DECLARE @latpoint DECIMAL (6, 2)

DECLARE @longpoint DECIMAL (6, 2)

DECLARE @r DECIMAL (6, 2)

SET @latpoint=42

SET @longpoint=-70

SET @r=50

and then replaced the values with variable bindings.

You probably want FLOAT rather than DECIMAL (6,2) for these values. You probably also want three or four decimal places of precision when you’re specifying positions on the ground. 42,-70 is in the ocean just east of Cape Cod, whereas 41.81, -70.81 is on land in my neighborhood near the Gulf of Maine. The point you gave, without the decimal places, is some seventy-odd statute miles south-southeast of here.

And, I think you’re actually making the query more complex by eliminating the join and using bound variables, especially when they need to be type-converted.

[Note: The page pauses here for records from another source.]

/-! ### Lockkeepers -/

/-- R336, R366, R381, R382, R411, R414, R423 to R434: loads, stores, atomics, reservations, fences and device accesses of
a lockkeeper. The clauses on its effects take a line that no cache holds, or one in the basin. -/
def Obligations.LockkeeperAccesses : Prop :=
  ∀ (s : State) (k addr : Nat), s.Live → k < 24 → let la := lineOf addr
    let x := s.lk k
    let passes (need n : Nat) : Prop := s.hdmRefusal (MID_LK k) need addr n = none
    let plain : Prop := s.Uncached la ∧ s.RoomFor la ∧ s.Backed la ∧ s.CleanLine la
    let held (l : Line) : Prop := s.basinLine false la = some l ∧ l.victim = false ∧ l.data.length = 64 ∧ l.marks = [] ∧
      s.mCopy false la = none ∧ s.homeBusy (some k) (la, some true) = false ∧ s.bit CMX_INJ 1 = false ∧
      s.bit CMX_INJ 2 = false
    (∀ host size, badAccess addr size = true →
      (∀ attr, exec (.lkLoad k ⟨host, attr⟩ addr size) s = .next ((s.emit (.lkFault k false)).seal s) ∧
        ∀ v, exec (.lkStore k ⟨host, attr⟩ addr size v) s = .next ((s.emit (.lkFault k true)).seal s)) ∧
      (∀ attr fn o c aq rl, exec (.lkAmo k host addr attr fn size o c aq rl) s =
        .next ((s.emit (.lkFault k true)).seal s)) ∧
      (∀ attr aq rl, exec (.lr k host addr attr size aq rl) s = .next ((s.emit (.lkFault k false)).seal s))) ∧
    (∀ size, badAccess addr size = false →
      (passes NEED_R size → (∀ e ∈ x.sb, e.word ≠ addr / 8 * 8 ∨ e.host = true) → plain → ∀ attr,
        Completes (.lkLoad k ⟨false, attr⟩ addr size) s fun u =>
          u.out = s.out ++ [.lkData k (leNat (s.hdm.read addr size))] ∧ u.hdm = s.hdm ∧
          (attr ≠ 3 → ∃ c, u.copyOf (lkAgent k) false la = some c ∧ c.st = .s) ∧
          (attr = 3 → u.basin = s.basin)) ∧
      (∀ host attr e, x.sb = [e] → e.word = addr / 8 * 8 → e.host = host → (2 ^ size - 1) * 2 ^ (addr % 8) &&& e.mask =
        (2 ^ size - 1) * 2 ^ (addr % 8) → exec (.lkLoad k ⟨host, attr⟩ addr size) s =
          .next ((s.emit (.lkData k (e.data / 2 ^ (8 * (addr % 8)) % 2 ^ (8 * size)))).seal s)) ∧
      (s.hdmRefusal (MID_LK k) NEED_R addr size ≠ none → (∀ e ∈ x.sb, e.word ≠ addr / 8 * 8 ∨ e.host = true) →
        ∀ attr, Completes (.lkLoad k ⟨false, attr⟩ addr size) s fun u =>
          .lkFault k false ∈ u.out ∧ ∀ v, .lkData k v ∈ u.out → .lkData k v ∈ s.out) ∧
      (∀ host attr v, x.regBad = false → (∀ e ∈ x.sb, e.word ≠ addr / 8 * 8 ∨ e.host ≠ host ∨ e.attr ≠ attr) →
        x.sb.length ≤ 15 → Completes (.lkStore k ⟨host, attr⟩ addr size v) s fun u =>
          (u.lk k).sb = x.sb ++ [{ word := addr / 8 * 8, host := host, attr := attr, mask := (2 ^ size - 1) * 2 ^ (addr % 8),
                                   data := v % 2 ^ (8 * size) * 2 ^ (8 * (addr % 8)) }] ∧
          u.hdm = s.hdm ∧ u.host = s.host ∧ u.basin = s.basin ∧ (host = false → (u.lk k).resv ≠ some la)) ∧
      (4 ≤ size → x.sb = [] →
        (∀ fn o c aq rl, passes NEED_A size → plain → s.Backed addr →
          Completes (.lkAmo k false addr 3 fn size o c aq rl) s fun u =>
            s.HdmPut u addr (toLe size (atomicNew fn (8 * size) (leNat (s.hdm.read addr size)) o c)) ∧
            u.out = s.out ++ [.lkData k (leNat (s.hdm.read addr size))]) ∧
        (∀ attr ≤ 1, ∀ aq rl, passes NEED_R size → plain → Completes (.lr k false addr attr size aq rl) s fun u =>
          (u.lk k).resv = some la ∧ u.out = s.out ++ [.lkData k (leNat (s.hdm.read addr size))] ∧ u.hdm = s.hdm ∧
          u.basin.pins = s.basin.pins ++ (if x.failedSc = some la then [(la, k)] else [])) ∧
        (∀ attr ≤ 1, ∀ v aq rl, passes NEED_W size → s.basin.held = [] → s.NoCopies →
          s.homeBusy (some k) (la, some true) = false →
          (s.resvHolds k la = false → Completes (.sc k false addr attr size v aq rl) s fun u =>
            u.out = s.out ++ [.scResult k true] ∧ u.hdm = s.hdm ∧ (u.lk k).resv = none ∧
            (u.lk k).failedSc = some la ∧ ∀ p ∈ u.basin.pins, p.2 ≠ k) ∧
          (∀ l, s.resvHolds k la = true → held l → Completes (.sc k false addr 0 size v aq rl) s fun u =>
            .scResult k false ∈ u.out ∧ (u.lk k).resv = none ∧ (∀ p ∈ u.basin.pins, p.2 ≠ k) ∧
            (∀ c ∈ u.basin.copies, c.host = true ∨ c.addr ≠ la ∨ c.agent = lkAgent k) ∧
            ∃ y, u.basinLine false la = some y ∧ y.data = putAt l.data (addr - la) (toLe size v) ∧ y.dirty = true)))) ∧
    (x.sb = [] → x.device = [] →
      exec (.storeBufferDrain k) s = .next (s.seal s) ∧ exec (.lkFence k) s = .next (s.seal s) ∧
      (x.inject ≠ some 1 → exec (.fenceI k) s = .next ((s.setLk k { x with icache := [] }).seal s)) ∧
      (x.inject = some 1 → s.LogRoom → Completes (.fenceI k) s fun u =>
        u.Logged 0x52 6 k ∧ (u.lk k).inject = none ∧ (u.lk k).icache = []) ∧
      (s.ioBusy (.lockkeeper k) = false →
        (Completes (.lkPowerDown k) s fun u => u.lk k = { x with sleeping := true }) ∧
        (∀ v size, badAccess addr size = false → size ≤ 3 → Completes (.lkDeviceAccess k
          { space_ := 0, addr := addr, size := size, wr := false, value := v }) s fun u =>
            u.out = s.out ++ [.lkFault k false] ∧ u.regs = s.regs) ∧
        ∀ v, addr % 8 = 0 → s.Backed addr → s.hdmRefusal (MID_LK k) NEED_W addr 8 = none → Completes (.lkDeviceAccess k
          { space_ := 1, addr := addr, size := 8, wr := true, value := v }) s fun u =>
            s.HdmPut u addr (toLe 8 v.toNat) ∧ (u.lk k).device = [] ∧ u.out = s.out)) ∧
    (∀ e rest, x.sb = e :: rest → x.device = [] → e.host = false → e.word = addr → addr % 8 = 0 → e.mask = 255 →
      e.data < 2 ^ 64 → s.basin.held.contains (.storeBufferDrain k) = false → passes NEED_W 8 →
      (∀ d, (∃ l, held l ∧ l.data = d) ∨ plain ∧ s.hdm.read la 64 = d → e.attr = 0 →
        Completes (.storeBufferDrain k) s fun u =>
          (u.lk k).sb = rest ∧ (∀ c ∈ u.basin.copies, c.host = true ∨ c.addr ≠ la ∨ c.agent = lkAgent k) ∧
          ∃ y, u.basinLine false la = some y ∧ y.data = putAt d (addr - la) (toLe 8 e.data) ∧ y.dirty = true) ∧
      (∀ l, held l → e.attr = 1 → s.Backed addr → Completes (.storeBufferDrain k) s fun u =>
          (u.lk k).sb = rest ∧ s.HdmPut u addr (toLe 8 e.data) ∧
          (∀ c ∈ u.basin.copies, c.host = true ∨ c.addr ≠ la ∨ c.agent = lkAgent k) ∧
          ∃ y, u.basinLine false la = some y ∧ y.data = putAt l.data (addr - la) (toLe 8 e.data) ∧ y.dirty = l.dirty) ∧
      (plain → s.Backed addr → e.attr ≠ 0 → Completes (.storeBufferDrain k) s fun u =>
          (u.lk k).sb = rest ∧ s.HdmPut u addr (toLe 8 e.data) ∧ u.basinLine false la = none)) ∧
    (∀ e rest, x.sb = e :: rest → e.host = false → e.word = addr → addr % 8 = 0 → s.basin.held = [] →
      s.homeBusy (some k) (la, some true) = true → Completes (.lkFence k) s fun u =>
        (u.lk k).sb = x.sb ∧ u.basin.held = [.storeBufferDrain k, .lkFence k]) ∧
    (∀ n, n = 0 ∨ x.sb = [] → exec (.trapEntry k n) s =
      .next ((s.setLk k { x with sb := [], resv := none }).seal s)) ∧
    exec (.reservationExpiry k) s = .next ((s.setLk k { x with resv := none }).seal s) ∧
    (s.basin.held = [] → s.NoCopies → exec (.pinExpiry k) s = .next (({ s with basin := { s.basin with
      pins := s.basin.pins.filter fun p => p.2 ≠ k } } : State).seal s))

Thank you so much for a wonderful article, this has saved tons of time and precisely what I was looking for..I am using the database from geonames.org

Hey, thanks for the compliment, and for the pointer to geonames.org!

Really well written with good examples. Math just blows my mind. Nice work.

Holy cow, this is awesome and exactly what I’ve been looking for. Thank you for sharing! It looks like the data sample you give here stores the lat/lons as double type. Is this generally what you use? It sounds like there are also some built in data types in MySQL for storing coordinates. But these are no good?

Thanks!

Thanks for the kind words. Either FLOAT or DOUBLE data is sufficient for storing lat/long. As a matter of fact DOUBLE is overkill if you’re using the haversine formula, for complex reasons relating to the inaccuracy of the assumption that the earth is a sphere. If you know the difference between a Lambert and a UTM projection, you may know what I’m talking about. But if you don’t, it doesn’t matter.

You could use the MySQL spatial extension for this purpose. If you had millions of lat/long points to process it would help performance. But you’d have to deal with the fact that it’s oriented around Euclidean planar geometry rather than spherical.

Nice work! Thank you very much, this helped me improve my location finder app.